Look, I’d be willing to bet that girl has serious psychological issues that most of us don’t have. And that her family is fucked up in fairly criminal ways. Most of us had imperfect childhoods, but manage to rise to the occasion of parenthood, even if we do so in a way that others deem graceless. That said, there are millions of babies being raised in pressure-cookers of our own creation. And those who are being ignored, neglected and abused. While none of those parents are off the hook for the damaging decisions they are making, we are not off the hook either.
It’s time to stop telling ourselves stories with Prince Charming and Happily Ever After, and time to get real with the shit that is life. Beause when you embrace the shit, water it and put it in the sun, things bloom. That princess has stubble on her legs, the Prince is afraid people will find out he wishes he had been a painter, the castle is a mess. The baby is crying in the crib while they Prince and Princess have a glass of wine and make out because, ya know what, the baby needs to learn to calm herself and the parents need a fucking glass of wine to relax, and they need to remember what they loved about life in the first place, which is what got them here. And after they chill, they’ll remember all that, and be happy to snuggle the baby.
It’s time to stop judging and competing. It’s time to admit that life and parenting are hard. It’s time to help each other rather than knock each other down so that we appear better than others. Jeeeesooos people, this is not rocket science. Were you raised by wolves?
My daughter is almost 13. She’s amazing, and she and I both feel like I am an awesome mother.
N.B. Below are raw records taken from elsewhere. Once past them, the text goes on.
-- ==== Sys2Proof/Machine/CopyRun.lean ====
section
/-!
DEFINITION. Machine/CopyRun.lean: how copies run: batches (R268, R269), the ends of copies and stream records and their causes (R269,
R275), copy sectors (R262, R264 to R267) and their arrival at other cores.
-/
namespace Sys2Proof.Machine

/-- The resident team of a launch. -/
def State.teamOf (s : State) (seq : Nat) : Option (Nat × Team) := s.teams.find? fun p => p.2.info.seq.toNat = seq

/-- Change the team of a launch, resident or saved. -/
def modOwner (s : State) (seq : Nat) (f : Team → Team) : State :=
  match s.teamOf seq with
  | some (w, t) => s.setTeam w (f t)
  | none => { s with fw := { s.fw with saved := tabMod s.fw.saved seq fun x => { x with team := f x.team } } }

/-- The team of a launch, resident or saved. -/
def ownerTeam (s : State) (seq : Nat) : Option Team :=
  match s.teamOf seq with
  | some (_, t) => some t
  | none => (tabGet s.fw.saved seq).map (·.team)

/-- The launch number of a team. -/
def Team.seqNo (t : Team) : Nat := t.info.seq.toNat

/-! ## Batches -/

/-- The batches, of those of a launch, in which a copy, a stream record or a COLL has not completed. -/
def pendingBatches (s : State) (seq : Nat) : List Nat :=
  ((s.eng.copies.filter fun p => p.2.owner = some seq).map fun p => p.2.batch) ++
  (s.fab.colls.filter fun p => p.2.owner = seq).map fun p => p.2.batch

/-- How far a batch lies behind the next one of the team. -/
def batchAge (t : Team) (b : Nat) : Nat := (t.batch + 2 ^ 32 - b) % 2 ^ 32

/-- How many sealed batches of the team are unfinished (R268): those from the oldest that is incomplete. -/
def unfinished (s : State) (t : Team) : Nat := (pendingBatches s t.seqNo).foldl (fun n b => max n (batchAge t b)) 0

/-- The oldest unfinished batch of the team (R268). -/
def oldestBatch (s : State) (t : Team) : Nat := (t.batch + 2 ^ 32 - unfinished s t) % 2 ^ 32

/-- The value of BATCH (Table 3-4). -/
def batchWord (s : State) (t : Team) : DWord := BitVec.ofNat 64 (t.batch + oldestBatch s t * 2 ^ 32)

/-- Raise the counters of the batches sealed by CTRSEAL that are complete (R404). -/
def checkSeals (s : State) : State :=
  let ready := fun (x : SealRaise) => !(pendingBatches s x.owner).contains x.batch
  let due := s.eng.seals.filter ready
  let s := { s with eng := { s.eng with seals := s.eng.seals.filter fun x => !ready x } }
  due.foldl (fun s x => raiseCtr s x.core x.ctr 1) s

/-! ## The ends of copies and stream records -/

/-- What the end of a copy leaves in its team: flags, stale batches, and the Lattice command that waited for it (R263, R267, R273). -/
def copyEnds (c : Copy) (id : Nat) (ok : Bool) (t : Team) : Team :=
  let wake := fun (x : LatCmd) => if ok ∧ x.after = some id then { x with after := none } else x
  { t with fstat := if ok then t.fstat ||| c.flags else t.fstat,
           stale := if c.stale then c.batch :: t.stale else t.stale, lat := t.lat.map wake }

/-- A copy or stream record leaves the table (R268): its batch may be complete, its packet has one part fewer. -/
def retireCopy (s : State) (id : Nat) (c : Copy) (ok : Bool) : State :=
  let s := { s with eng := { s.eng with copies := tabDel s.eng.copies id } }
  let s := match c.owner with
    | some seq => modOwner s seq (copyEnds c id ok)
    | none => s
  let s := match c.origin with | some k => packetPart s k | none => s
  checkSeals s

/-- The progress record of a copy (Table 12-4), from byte `o` of a record. A stream record keeps the index of the first element of
its next slot (R277). -/
def progressFields (o : Nat) (c : Copy) : List RecField :=
  let flags := c.dkind + (if c.srcScratch then 4 else 0) + (if c.shadow then 8 else 0) + c.cls.toNat * 16 + c.rcore * 64 +
    c.rslot * 2 ^ 14 + c.rgen * 2 ^ 18
  let state := (if c.stopped then 1 else 0) + (if c.moved then 2 else 0) + (if c.stale then 4 else 0)
  let common : List RecField := [(o + 20, 4, c.batch), (o + 28, 1, c.kind + 16 * c.fn), (o + 29, 1, state)]
  if c.kind = 3 then (o, 8, c.done / c.size) :: common
  else [(o, 8, c.src + c.done), (o + 8, 8, c.dst + c.done), (o + 16, 4, c.len - c.done), (o + 24, 4, flags)] ++ common

/-- A cause met while a copy or a stream record runs (R266, R275): the record of its region, and the cause held for its team
(R269). The copy leaves its batch. `pecan` is the body of a Pecan cause. -/
def failCopy (s : State) (id : Nat) (c : Copy) (cause : Nat) (pecan : Option (Nat × Nat × Nat) := none) : State :=
  let body : List RecField := match pecan with
    | some (seg, tile, off) => [(24, 8, seg), (32, 4, tile), (36, 4, off), (40, 4, c.batch)]
    | none => progressFields 24 c
  let mine := c.owner.bind s.teamOf
  let team := match mine with | some (w, t) => teamIdWord t w | none => 0
  let s := faultRecord s (loadedNode s c.node) cause 2 (if c.owner.isSome || c.kind = 3 then c.core else 0xFFF) team [body]
  let v : TrapValue := { detail := BitVec.ofNat 32 c.batch, value := BitVec.ofNat 64 c.entry }
  let s := match mine with
    | some (w, _) => s.modTeam w fun t =>
        holdCause t { cause := cause, kind := .copy, object := (c.srec.map fun r => r.ring + 1).getD 0, value := v }
    | none => s
  retireCopy s id c false

/-- The requester of a copy's engine: the team's slot while it is resident (Table 10-7). -/
def copyWho (s : State) (id : Nat) (c : Copy) : Requester :=
  .engine c.core (((c.owner.bind s.teamOf).map fun p => p.1 % 16).getD 0) (2 * id + 2)

/-! ## Copies -/

/-- Where a copy writes what it reads: its kind of element update (Table 12-3). -/
def copyReduce (fn size old v : Nat) : Nat :=
  let w := 8 * size
  match fn with
  | 0 => atomicFadd .f32 old v
  | 1 => atomicFadd .bf16 old v
  | 2 => (old + v) % 2 ^ w
  | 3 => atomicPick true false w old v
  | 4 => atomicPick true true w old v
  | 5 => atomicPick false false w old v
  | 6 => atomicPick false true w old v
  | 7 => old &&& v
  | 8 => old ||| v
  | 9 => old ^^^ v
  | 10 => (fpMinMax .f32 false false old v).1
  | _ => (fpMinMax .f32 true false old v).1

/-- Combine the elements of two lists of bytes (R264). -/
def reduceBytes (fn size : Nat) (old new : List Byte) : List Byte :=
  (List.range (new.length / size)).flatMap fun k =>
    natLe size (copyReduce fn size (leNat ((old.drop (k * size)).take size)) (leNat ((new.drop (k * size)).take size)))

/-- Bytes of the next sector of a copy (R265). -/
def sectorLen (c : Copy) : Nat := min (4096 - (c.dst + c.done) % 4096) (c.len - c.done)

/-- The index of the sector that a copy moves next, from its first. -/
def sectorIndex (c : Copy) : Nat := (c.dst + c.done) / 4096 - c.dst / 4096

/-- The segments of a copy: 64 sectors each (R259). -/
def segmentCount (c : Copy) : Nat := ((c.dst + c.len - 1) / 4096 - c.dst / 4096) / 64 + 1

/-- The result of two probes together: the highest cause, else the pages of both. -/
def Probe.both : Probe → Probe → Probe
  | .cause a, .cause b => .cause ((highest (memCauseOrder ++ [0x0C1]) [a, b]).getD a)
  | .cause a, _ => .cause a
  | _, .cause b => .cause b
  | .wait a, .wait b => .wait (a ++ b)
  | .wait a, .ready => .wait a
  | .ready, b => b

/-- Probe the next `n` bytes of a copy's ranges (R261, R266). -/
def probeCopy (s : State) (c : Copy) (who : Requester) (n : Nat) : Probe :=
  let src := if c.srcScratch then .ready else engineProbe s c.core c.ctx who [(c.src + c.done, n)] false 17
  let dst := if c.dkind ≠ 0 then .ready else engineProbe s c.core c.ctx who [(c.dst + c.done, n)] true 18
  src.both dst

/-- The bytes that a copy reads: memory, or the scratch of its team; of a team that has retired they are free (assumption 17). -/
def copyBytes (s : State) (id : Nat) (c : Copy) (n : Nat) : List Byte :=
  if c.srcScratch then
    match c.owner.bind s.teamOf with
    | some (_, t) => (List.range n).map fun k => scratchByte t (c.src + c.done + k)
    | none => (List.range n).map fun k => Config.lostByte id (c.done + k)
  else readVirt s c.core c.ctx (c.src + c.done) n

/-- An engine's write makes the sectors that it replaces whole correctable again (R443). -/
def clearBad (s : State) (core ctx va n : Nat) : State :=
  if s.dev.bad.isEmpty then s
  else (partsOf 64 va n).foldl (fun s p =>
    if p.2 ≠ 64 then s
    else match xlate s core ctx p.1 with
      | .hit _ pa => { s with dev := { s.dev with bad := s.dev.bad.filter (· ≠ pa / 64) } }
      | _ => s) s

/-- An engine writes bytes to virtual memory; its writes clear tag bits (R259, Table 11-5). -/
def engineWrite (s : State) (node core ctx va : Nat) (bs : List Byte) (cls : BitVec 2) (shadow : Bool) : State :=
  let s := (rangeSectors [(va, bs.length)]).foldl (fun s k => xlateFill s core ctx (64 * k)) s
  clearBad (writeVirt s { node := some node } core ctx va bs cls .clear shadow) core ctx va bs.length

/-- Perform one sector of a copy (R262, R264, R267). -/
def moveSector (s : State) (id : Nat) (c : Copy) (n : Nat) : State :=
  let bs := copyBytes s id c n
  let s := if c.srcScratch then s else engineTouch s { node := some c.node } c.core c.ctx [(c.src + c.done, n)] c.cls
  match c.dkind with
  | 0 =>
    let new := if c.kind = 2 then reduceBytes c.fn c.size (readVirt s c.core c.ctx (c.dst + c.done) n c.shadow) bs else bs
    engineWrite s c.node c.core c.ctx (c.dst + c.done) new c.cls c.shadow
  | 1 => match c.owner.bind s.teamOf with
    | some (w, t) => s.setTeam w (scratchWrite t (c.dst + c.done) bs)
    | none => s
  | _ =>
    let x : SectorFlight := { copy := id, core := c.rcore, slot := c.rslot, gen := c.rgen, off := c.dst + c.done, bytes := bs }
    { s with eng := { s.eng with sectors := s.eng.sectors ++ [x] } }

/-- Change a copy. -/
def State.modCopy (s : State) (id : Nat) (f : Copy → Copy) : State :=
  { s with eng := { s.eng with copies := tabMod s.eng.copies id f } }

/-- The copy engine of a leaf runs nothing. -/
def stopEngine (s : State) (leaf : Nat) : State := { s with eng := { s.eng with running := tabDel s.eng.running leaf } }

/-- COPY_SEGMENT (R262, R265, R266): the engine of a copy leaf moves one sector of its segment. At a sector boundary it gives way to
better ranks; pages that a shootdown covered are probed again. -/
def copySegment (s : State) (leaf : Nat) : State :=
  match tabGet s.eng.running leaf with
  | none => s
  | some r =>
    match r.item.work with
    | .seg id part =>
      match tabGet s.eng.copies id with
      | none => stopEngine s leaf
      | some c =>
        if r.stop then reenterLeaf (stopEngine s leaf) leaf r.item
        else if c.moved && s.dev.shoot.busy then s
        else
          let who := copyWho s id c
          match probeCopy s c who (if c.moved then c.len - c.done else sectorLen c) with
          | .cause k => failCopy (forgetRefused (stopEngine s leaf) who) id c k
          | .wait needs => engineWait s c.core c.ctx c.node who needs
          | .ready =>
            let n := sectorLen c
            let s := moveSector s id c n
            let c := { c with done := c.done + n, moved := false, flying := if c.dkind = 2 then c.flying + 1 else c.flying }
            let ended := decide (c.done = c.len)
            let c := { c with out := ended }
            let s := if ended || decide (64 * (part + 1) ≤ sectorIndex c) then stopEngine s leaf else s
            if ended && c.flying == 0 then retireCopy s id c true else s.modCopy id fun _ => c
    | _ => s

/-- COPY_SECTOR_ARRIVAL (R267): a sector reaches the target core. It is written where the slot's team has the scratch generation
that the copy named, and dropped and counted otherwise. -/
def copySectorArrival (s : State) (n : Nat) : State :=
  match s.eng.sectors[n]? with
  | none => s
  | some x =>
    let s := { s with eng := { s.eng with sectors := s.eng.sectors.eraseIdx n } }
    let wid := x.core * 16 + x.slot
    let fresh := match s.team? wid with
      | some t => decide (t.info.scratchGen = x.gen) && t.info.scratchBytes != 0
      | none => false
    let s :=
      if fresh then s.modTeam wid fun t => scratchWrite t x.off (x.bytes.take (t.info.scratchBytes - x.off))
      else
        let k := s.core x.core
        s.setCore x.core { k with staleSectors := k.staleSectors + 1 }
    match tabGet s.eng.copies x.copy with
    | none => s
    | some c =>
      let c := { c with flying := c.flying - 1, stale := c.stale || !fresh }
      if c.out && c.flying == 0 then retireCopy s x.copy c true else s.modCopy x.copy fun _ => c

end Sys2Proof.Machine
end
I am not “good,” or “perfect” and I may not even be doing it “right.” But I do it with complete love and gusto. I never second-guess the decisions I’ve made, big or small. I do reflect, and sometimes course-correct on the fly. But she and I talk openly about the decisions I’ve made and how they impacted her. I don’t buy the notion that I should know what I’m doing and be able to do it on my own. We’re in this together, and we’re an awesome team.
I’m also raising her to be a real human in the real world. She’s seeing “imperfection” as normal and human. She’s seeing things not go as planned, and learning to adjust and deal. She’s seeing people be weak, afraid, clumsy and flustered, and knowing that is normal and nothing to be ashamed of. She’s learning that all you can do is the best you can do, and be the best you that you can be. If the only thing I achieve as a mother is to raise a human who is comfortable in the fertile shit that is life, I will have accomplished something amazing. (So far, she’s seriously amazing.)